▶ _Work order_
Repeat nothing but the lines below running from the one containing "theorem countStep_frame (s" to the one containing "(weirStep weirs s).time". Keep both end lines.

#### Input ####

-- ==== Sys2Proof/Laws/FramesCountersM.lean ====
section
/-! SUPPORT. What the operations of Machine/CountersM.lean leave as it was: one lemma per operation. -/

namespace Sys2Proof.Machine

open Sys2Proof

@[simp] theorem State.modBank_frame (s : State) (b : Nat) (f : Bank → Bank) :
    (State.modBank s b f).time = s.time ∧ (State.modBank s b f).lanes = s.lanes ∧
    (State.modBank s b f).planner = s.planner ∧ (State.modBank s b f).host = s.host ∧
    (State.modBank s b f).twin = s.twin ∧ (State.modBank s b f).flight = s.flight ∧
    (State.modBank s b f).boot = s.boot ∧ (State.modBank s b f).pending = s.pending := by
  simp [State.modBank]

@[simp] theorem overflowEvent_frame (b : Nat) (s : State) :
    (overflowEvent b s).time = s.time ∧ (overflowEvent b s).lanes = s.lanes ∧
    (overflowEvent b s).planner = s.planner ∧ (overflowEvent b s).host.mem = s.host.mem ∧
    (overflowEvent b s).twin = s.twin ∧ (overflowEvent b s).boot = s.boot ∧
    (overflowEvent b s).pending = s.pending := by
  unfold overflowEvent
  (repeat' split) <;> simp

@[simp] theorem advanceAll_frame (s : State) :
    (advanceAll s).lanes = s.lanes ∧ (advanceAll s).planner = s.planner ∧ (advanceAll s).host = s.host ∧
    (advanceAll s).twin = s.twin ∧ (advanceAll s).flight = s.flight ∧ (advanceAll s).boot = s.boot ∧
    (advanceAll s).pending = s.pending := by
  simp [advanceAll]

@[simp] theorem overflowCounts_frame (n : Nat) (done : List Nat) (s : State) :
    (overflowCounts n done s).lanes = s.lanes ∧ (overflowCounts n done s).planner = s.planner ∧
    (overflowCounts n done s).host = s.host ∧ (overflowCounts n done s).twin = s.twin ∧
    (overflowCounts n done s).flight = s.flight ∧ (overflowCounts n done s).boot = s.boot ∧
    (overflowCounts n done s).pending = s.pending := by
  induction n generalizing done s with
  | zero => simp [overflowCounts]
  | succ n ih =>
    simp only [overflowCounts]
    split
    · simp
    · simp [ih]

@[simp] theorem countStep_frame (s : State) :
    (countStep s).lanes = s.lanes ∧ (countStep s).planner = s.planner ∧ (countStep s).host.mem = s.host.mem ∧
    (countStep s).twin = s.twin ∧ (countStep s).boot = s.boot ∧ (countStep s).pending = s.pending := by
  simp [countStep]

@[simp] theorem weirStep_frame (weirs : List (Nat × Nat × Nat × Nat)) (s : State) :
    (weirStep weirs s).time = s.time ∧ (weirStep weirs s).lanes = s.lanes ∧ (weirStep weirs s).planner = s.planner ∧
    (weirStep weirs s).host = s.host ∧ (weirStep weirs s).twin = s.twin ∧ (weirStep weirs s).flight = s.flight ∧
    (weirStep weirs s).boot = s.boot ∧ (weirStep weirs s).pending = s.pending := by
  simp [weirStep]

@[simp] theorem restartBank_frame (b : Nat) (s : State) :
    (restartBank b s).time = s.time ∧ (restartBank b s).planner = s.planner ∧ (restartBank b s).host = s.host ∧
    (restartBank b s).twin = s.twin ∧ (restartBank b s).flight = s.flight ∧ (restartBank b s).boot = s.boot ∧
    (restartBank b s).pending = s.pending := by
  simp [restartBank]

@[simp] theorem closeInterval_frame (b : Nat) (frame : Nat) (short : Bool) (nextShort : Bool) (s : State) :
    (closeInterval b frame short nextShort s).time = s.time ∧
    (closeInterval b frame short nextShort s).planner = s.planner ∧
    (closeInterval b frame short nextShort s).host = s.host ∧
    (closeInterval b frame short nextShort s).twin = s.twin ∧
    (closeInterval b frame short nextShort s).flight = s.flight ∧
    (closeInterval b frame short nextShort s).boot = s.boot ∧
    (closeInterval b frame short nextShort s).pending = s.pending := by
  simp [closeInterval]

@[simp] theorem closePeriod_frame (b : Nat) (frame : Nat) (s : State) :
    (closePeriod b frame s).time = s.time ∧ (closePeriod b frame s).planner = s.planner ∧
    (closePeriod b frame s).host = s.host ∧ (closePeriod b frame s).twin = s.twin ∧
    (closePeriod b frame s).flight = s.flight ∧ (closePeriod b frame s).boot = s.boot ∧
    (closePeriod b frame s).pending = s.pending := by
  simp [closePeriod]

@[simp] theorem closeBw_frame (frame : Nat) (short : Bool) (nextShort : Bool) (s : State) :
    (closeBw frame short nextShort s).time = s.time ∧ (closeBw frame short nextShort s).planner = s.planner ∧
    (closeBw frame short nextShort s).host = s.host ∧ (closeBw frame short nextShort s).twin = s.twin ∧
    (closeBw frame short nextShort s).flight = s.flight ∧ (closeBw frame short nextShort s).boot = s.boot ∧
    (closeBw frame short nextShort s).pending = s.pending := by
  simp [closeBw]

@[simp] theorem closeWindow_frame (frame : Nat) (s : State) :
    (closeWindow frame s).time = s.time ∧ (closeWindow frame s).planner = s.planner ∧
    (closeWindow frame s).host = s.host ∧ (closeWindow frame s).twin = s.twin ∧
    (closeWindow frame s).flight = s.flight ∧ (closeWindow frame s).boot = s.boot ∧
    (closeWindow frame s).pending = s.pending := by
  simp [closeWindow]

@[simp] theorem readStep_frame (s : State) :
    (readStep s).time = s.time ∧ (readStep s).lanes = s.lanes ∧ (readStep s).planner = s.planner ∧ (readStep s).twin = s.twin ∧
    (readStep s).boot = s.boot ∧ (readStep s).pending = s.pending := by
  unfold readStep
  exact ⟨foldl_same (fun s : State => s.time) _ (fun s r => by
      refine throughMatrix_same (fun s : State => s.time) _ _ _ _ s ?_ ?_ ?_ <;> intros <;> simp) _ _,
    foldl_same (fun s : State => s.lanes) _ (fun s r => by
      refine throughMatrix_same (fun s : State => s.lanes) _ _ _ _ s ?_ ?_ ?_ <;> intros <;> simp) _ _,
    foldl_same (fun s : State => s.planner) _ (fun s r => by
      refine throughMatrix_same (fun s : State => s.planner) _ _ _ _ s ?_ ?_ ?_ <;> intros <;> simp) _ _,
    foldl_same (fun s : State => s.twin) _ (fun s r => by
      refine throughMatrix_same (fun s : State => s.twin) _ _ _ _ s ?_ ?_ ?_ <;> intros <;> simp) _ _,
    foldl_same (fun s : State => s.boot) _ (fun s r => by
      refine throughMatrix_same (fun s : State => s.boot) _ _ _ _ s ?_ ?_ ?_ <;> intros <;> simp) _ _,
    foldl_same (fun s : State => s.pending) _ (fun s r => by
      refine throughMatrix_same (fun s : State => s.pending) _ _ _ _ s ?_ ?_ ?_ <;> intros <;> simp) _ _⟩

@[simp] theorem latch_frame (scopes : Nat) (s : State) :
    (latch scopes s).time = s.time ∧ (latch scopes s).lanes = s.lanes ∧ (latch scopes s).planner = s.planner ∧
    (latch scopes s).host = s.host ∧ (latch scopes s).twin = s.twin ∧ (latch scopes s).flight = s.flight ∧
    (latch scopes s).boot = s.boot ∧ (latch scopes s).pending = s.pending := by
  simp [latch]

@[simp] theorem storeError_frame (k : Key) (s : State) :
    (storeError k s).time = s.time ∧ (storeError k s).lanes = s.lanes ∧ (storeError k s).planner = s.planner ∧
    (storeError k s).host.mem = s.host.mem ∧ (storeError k s).twin = s.twin ∧ (storeError k s).boot = s.boot ∧
    (storeError k s).pending = s.pending := by
  simp [storeError]

@[simp] theorem snapStep_frame (s : State) :
    (snapStep s).time = s.time ∧ (snapStep s).lanes = s.lanes ∧ (snapStep s).planner = s.planner ∧
    (snapStep s).host.mem = s.host.mem ∧ (snapStep s).twin = s.twin ∧ (snapStep s).boot = s.boot ∧
    (snapStep s).pending = s.pending := by
  simp [snapStep]

@[simp] theorem changeBank_frame (b : Nat) (s : State) :
    (changeBank b s).time = s.time ∧ (changeBank b s).planner = s.planner ∧ (changeBank b s).host = s.host ∧
    (changeBank b s).twin = s.twin ∧ (changeBank b s).flight = s.flight ∧ (changeBank b s).boot = s.boot ∧
    (changeBank b s).pending = s.pending := by
  unfold changeBank
  (repeat' split) <;> simp

@[simp] theorem changeStep_frame (s : State) :
    (changeStep s).time = s.time ∧ (changeStep s).planner = s.planner ∧ (changeStep s).host = s.host ∧
    (changeStep s).twin = s.twin ∧ (changeStep s).flight = s.flight ∧ (changeStep s).boot = s.boot ∧
    (changeStep s).pending = s.pending := by
  simp [changeStep]

@[simp] theorem reconfigure_frame (b : Nat) (p : CtrPend) (s : State) :
    (reconfigure b p s).time = s.time ∧ (reconfigure b p s).lanes = s.lanes ∧
    (reconfigure b p s).planner = s.planner ∧ (reconfigure b p s).host.mem = s.host.mem ∧
    (reconfigure b p s).twin = s.twin ∧ (reconfigure b p s).boot = s.boot ∧
    (reconfigure b p s).pending = s.pending := by
  simp [reconfigure]

@[simp] theorem reconfBank_frame (b : Nat) (s : State) :
    (reconfBank b s).time = s.time ∧ (reconfBank b s).lanes = s.lanes ∧ (reconfBank b s).planner = s.planner ∧
    (reconfBank b s).host.mem = s.host.mem ∧ (reconfBank b s).twin = s.twin ∧ (reconfBank b s).boot = s.boot ∧
    (reconfBank b s).pending = s.pending := by
  unfold reconfBank
  (repeat' split) <;> simp

@[simp] theorem reconfStep_frame (s : State) :
    (reconfStep s).time = s.time ∧ (reconfStep s).lanes = s.lanes ∧ (reconfStep s).planner = s.planner ∧
    (reconfStep s).host.mem = s.host.mem ∧ (reconfStep s).twin = s.twin ∧ (reconfStep s).boot = s.boot ∧
    (reconfStep s).pending = s.pending := by
  simp [reconfStep]

@[simp] theorem latchStep_frame (s : State) :
    (latchStep s).time = s.time ∧ (latchStep s).planner = s.planner ∧ (latchStep s).host.mem = s.host.mem ∧
    (latchStep s).twin = s.twin ∧ (latchStep s).boot = s.boot ∧ (latchStep s).pending = s.pending := by
  simp [latchStep]

@[simp] theorem closedEvent_frame (s : State) :
    (closedEvent s).time = s.time ∧ (closedEvent s).lanes = s.lanes ∧ (closedEvent s).planner = s.planner ∧
    (closedEvent s).host.mem = s.host.mem ∧ (closedEvent s).twin = s.twin ∧ (closedEvent s).boot = s.boot ∧
    (closedEvent s).pending = s.pending := by
  simp [closedEvent]

@[simp] theorem realignCounters_frame (n : Nat) (s : State) :
    (realignCounters n s).time = s.time ∧ (realignCounters n s).planner = s.planner ∧
    (realignCounters n s).host = s.host ∧ (realignCounters n s).twin = s.twin ∧
    (realignCounters n s).flight = s.flight ∧ (realignCounters n s).boot = s.boot ∧
    (realignCounters n s).pending = s.pending := by
  simp [realignCounters]

@[simp] theorem pendReconf_frame (b : Nat) (r : Run) (s : State) :
    (pendReconf b r s).time = s.time ∧ (pendReconf b r s).lanes = s.lanes ∧ (pendReconf b r s).planner = s.planner ∧
    (pendReconf b r s).host.mem = s.host.mem ∧ (pendReconf b r s).twin = s.twin ∧ (pendReconf b r s).boot = s.boot ∧
    (pendReconf b r s).pending = s.pending := by
  simp [pendReconf]

end Sys2Proof.Machine
end

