-- ==== Sys2Proof/Laws/FramesRecovery.lean ====
section
/-! SUPPORT. What the operations of Machine/Recovery.lean leave as it was: one lemma per operation. -/

namespace Sys2Proof.Machine

open Sys2Proof

@[simp] theorem progressTick_frame (stuck : List Nat) (s : State) :
    (progressTick stuck s).time = s.time ∧ (progressTick stuck s).lanes = s.lanes ∧
    (progressTick stuck s).planner = s.planner ∧ (progressTick stuck s).host = s.host ∧
    (progressTick stuck s).twin = s.twin ∧ (progressTick stuck s).flight = s.flight ∧
    (progressTick stuck s).boot = s.boot ∧ (progressTick stuck s).pending = s.pending := by
  simp [progressTick]

@[simp] theorem workTick_frame (s : State) :
    (workTick s).time = s.time ∧ (workTick s).lanes = s.lanes ∧ (workTick s).planner = s.planner ∧
    (workTick s).host = s.host ∧ (workTick s).twin = s.twin ∧ (workTick s).flight = s.flight ∧
    (workTick s).boot = s.boot ∧ (workTick s).pending = s.pending := by
  simp [workTick]

@[simp] theorem recoveryEvent_frame (code : Nat) (f : Nat) (ws : List W64) (s : State) :
    (recoveryEvent code f ws s).time = s.time ∧ (recoveryEvent code f ws s).lanes = s.lanes ∧
    (recoveryEvent code f ws s).planner = s.planner ∧ (recoveryEvent code f ws s).host = s.host ∧
    (recoveryEvent code f ws s).twin = s.twin ∧ (recoveryEvent code f ws s).flight = s.flight ∧
    (recoveryEvent code f ws s).boot = s.boot ∧ (recoveryEvent code f ws s).pending = s.pending := by
  simp [recoveryEvent]

@[simp] theorem recoveryEvents_frame (s : State) :
    (recoveryEvents s).time = s.time ∧ (recoveryEvents s).lanes = s.lanes ∧ (recoveryEvents s).planner = s.planner ∧
    (recoveryEvents s).host.mem = s.host.mem ∧ (recoveryEvents s).twin = s.twin ∧ (recoveryEvents s).boot = s.boot ∧
    (recoveryEvents s).pending = s.pending := by
  simp [recoveryEvents]

@[simp] theorem escalation_frame (step : Nat) (outcome : Nat) (f : Nat) (s : State) :
    (escalation step outcome f s).time = s.time ∧ (escalation step outcome f s).lanes = s.lanes ∧
    (escalation step outcome f s).planner = s.planner ∧ (escalation step outcome f s).host = s.host ∧
    (escalation step outcome f s).twin = s.twin ∧ (escalation step outcome f s).flight = s.flight ∧
    (escalation step outcome f s).boot = s.boot ∧ (escalation step outcome f s).pending = s.pending := by
  simp [escalation]

@[simp] theorem escalate_frame (f : Nat) (s : State) :
    (escalate f s).time = s.time ∧ (escalate f s).lanes = s.lanes ∧ (escalate f s).planner = s.planner ∧
    (escalate f s).host = s.host ∧ (escalate f s).twin = s.twin ∧ (escalate f s).flight = s.flight ∧
    (escalate f s).boot = s.boot ∧ (escalate f s).pending = s.pending := by
  simp [escalate]

@[simp] theorem powerCycle_frame (s : State) :
    (powerCycle s).time = s.time ∧ (powerCycle s).lanes = s.lanes ∧ (powerCycle s).planner = s.planner ∧
    (powerCycle s).host = s.host ∧ (powerCycle s).twin = s.twin ∧ (powerCycle s).flight = s.flight ∧
    (powerCycle s).pending = s.pending := by
  simp [powerCycle]

@[simp] theorem stepTick_frame (s : State) :
    (stepTick s).time = s.time ∧ (stepTick s).lanes = s.lanes ∧ (stepTick s).planner = s.planner ∧
    (stepTick s).host = s.host ∧ (stepTick s).flight = s.flight ∧ (stepTick s).pending = s.pending := by
  unfold stepTick
  (repeat' split) <;> simp

@[simp] theorem discardCmd_frame (s : State) :
    (discardCmd s).time = s.time ∧ (discardCmd s).lanes = s.lanes ∧ (discardCmd s).planner = s.planner ∧
    (discardCmd s).host.mem = s.host.mem ∧ (discardCmd s).twin = s.twin ∧ (discardCmd s).boot = s.boot ∧
    (discardCmd s).pending = s.pending := by
  simp [discardCmd]

@[simp] theorem discardTow_frame (s : State) :
    (discardTow s).time = s.time ∧ (discardTow s).lanes = s.lanes ∧ (discardTow s).planner = s.planner ∧
    (discardTow s).host = s.host ∧ (discardTow s).twin = s.twin ∧ (discardTow s).boot = s.boot ∧
    (discardTow s).pending = s.pending := by
  simp [discardTow]

@[simp] theorem discardCkpt_frame (s : State) :
    (discardCkpt s).lanes = s.lanes ∧ (discardCkpt s).host.mem = s.host.mem ∧ (discardCkpt s).boot = s.boot ∧
    (discardCkpt s).pending = s.pending := by
  simp [discardCkpt]

@[simp] theorem discardPlan_frame (s : State) :
    (discardPlan s).time = s.time ∧ (discardPlan s).lanes = s.lanes ∧ (discardPlan s).host.mem = s.host.mem ∧
    (discardPlan s).boot = s.boot ∧ (discardPlan s).pending = s.pending := by
  simp [discardPlan]

@[simp] theorem discardTime_frame (s : State) :
    (discardTime s).time = s.time ∧ (discardTime s).lanes = s.lanes ∧ (discardTime s).planner = s.planner ∧
    (discardTime s).host = s.host ∧ (discardTime s).twin = s.twin ∧ (discardTime s).flight = s.flight ∧
    (discardTime s).boot = s.boot ∧ (discardTime s).pending = s.pending := by
  simp [discardTime]

@[simp] theorem discardLanes_frame (k : Nat) (s : State) :
    (discardLanes k s).time = s.time ∧ (discardLanes k s).planner = s.planner ∧ (discardLanes k s).host = s.host ∧
    (discardLanes k s).twin = s.twin ∧ (discardLanes k s).flight = s.flight ∧ (discardLanes k s).boot = s.boot ∧
    (discardLanes k s).pending = s.pending := by
  simp [discardLanes]

@[simp] theorem discard_frame (f : Nat) (s : State) :
    (discard f s).host.mem = s.host.mem ∧ (discard f s).boot = s.boot ∧ (discard f s).pending = s.pending := by
  unfold discard
  (repeat' split) <;> simp

@[simp] theorem restore_frame (f : Nat) (s : State) :
    (restore f s).time = s.time ∧ (restore f s).planner = s.planner ∧ (restore f s).host = s.host ∧
    (restore f s).flight = s.flight ∧ (restore f s).boot = s.boot ∧ (restore f s).pending = s.pending := by
  unfold restore
  (repeat' split) <;> simp

@[simp] theorem reinitEvent_frame (r : Reinit) (outcome : Nat) (rows : Nat) (s : State) :
    (reinitEvent r outcome rows s).time = s.time ∧ (reinitEvent r outcome rows s).lanes = s.lanes ∧
    (reinitEvent r outcome rows s).planner = s.planner ∧ (reinitEvent r outcome rows s).host = s.host ∧
    (reinitEvent r outcome rows s).twin = s.twin ∧ (reinitEvent r outcome rows s).flight = s.flight ∧
    (reinitEvent r outcome rows s).boot = s.boot ∧ (reinitEvent r outcome rows s).pending = s.pending := by
  simp [reinitEvent]

@[simp] theorem beginReinit_frame (r : Reinit) (s : State) :
    (beginReinit r s).host.mem = s.host.mem ∧ (beginReinit r s).boot = s.boot ∧
    (beginReinit r s).pending = s.pending := by
  simp [beginReinit]

@[simp] theorem endReinit_frame (r : Reinit) (s : State) :
    (endReinit r s).time = s.time ∧ (endReinit r s).planner = s.planner ∧ (endReinit r s).host.mem = s.host.mem ∧
    (endReinit r s).boot = s.boot ∧ (endReinit r s).pending = s.pending := by
  unfold endReinit
  (repeat' split) <;> simp

@[simp] theorem overrunReinit_frame (r : Reinit) (s : State) :
    (overrunReinit r s).time = s.time ∧ (overrunReinit r s).lanes = s.lanes ∧
    (overrunReinit r s).planner = s.planner ∧ (overrunReinit r s).host = s.host ∧ (overrunReinit r s).twin = s.twin ∧
    (overrunReinit r s).flight = s.flight ∧ (overrunReinit r s).boot = s.boot ∧
    (overrunReinit r s).pending = s.pending := by
  simp [overrunReinit]

@[simp] theorem reinitLimit_frame (f : Nat) (s : State) :
    (reinitLimit f s).time = s.time ∧ (reinitLimit f s).lanes = s.lanes ∧ (reinitLimit f s).planner = s.planner ∧
    (reinitLimit f s).host = s.host ∧ (reinitLimit f s).twin = s.twin ∧ (reinitLimit f s).flight = s.flight ∧
    (reinitLimit f s).boot = s.boot ∧ (reinitLimit f s).pending = s.pending := by
  unfold reinitLimit
  (repeat' split) <;> simp

@[simp] theorem wedgeOne_frame (w : Nat × Nat × Nat) (s : State) :
    (wedgeOne w s).time = s.time ∧ (wedgeOne w s).lanes = s.lanes ∧ (wedgeOne w s).planner = s.planner ∧
    (wedgeOne w s).host.mem = s.host.mem ∧ (wedgeOne w s).twin = s.twin ∧ (wedgeOne w s).boot = s.boot ∧
    (wedgeOne w s).pending = s.pending := by
  simp [wedgeOne]

@[simp] theorem applyRecoverCfg_frame (r : Run) (s : State) :
    (applyRecoverCfg r s).time = s.time ∧ (applyRecoverCfg r s).lanes = s.lanes ∧
    (applyRecoverCfg r s).planner = s.planner ∧ (applyRecoverCfg r s).host.mem = s.host.mem ∧
    (applyRecoverCfg r s).twin = s.twin ∧ (applyRecoverCfg r s).boot = s.boot ∧
    (applyRecoverCfg r s).pending = s.pending := by
  simp [applyRecoverCfg]

@[simp] theorem recoveryTick_frame (s : State) :
    (recoveryTick s).host.mem = s.host.mem ∧ (recoveryTick s).pending = s.pending := by
  simp [recoveryTick]

end Sys2Proof.Machine
end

####

▶ _Solution to this task_
@[simp] theorem countStep_frame (s : State) :
    (countStep s).lanes = s.lanes ∧ (countStep s).planner = s.planner ∧ (countStep s).host.mem = s.host.mem ∧
    (countStep s).twin = s.twin ∧ (countStep s).boot = s.boot ∧ (countStep s).pending = s.pending := by
  simp [countStep]

@[simp] theorem weirStep_frame (weirs : List (Nat × Nat × Nat × Nat)) (s : State) :
    (weirStep weirs s).time = s.time ∧ (weirStep weirs s).lanes = s.lanes ∧ (weirStep weirs s).planner = s.planner ∧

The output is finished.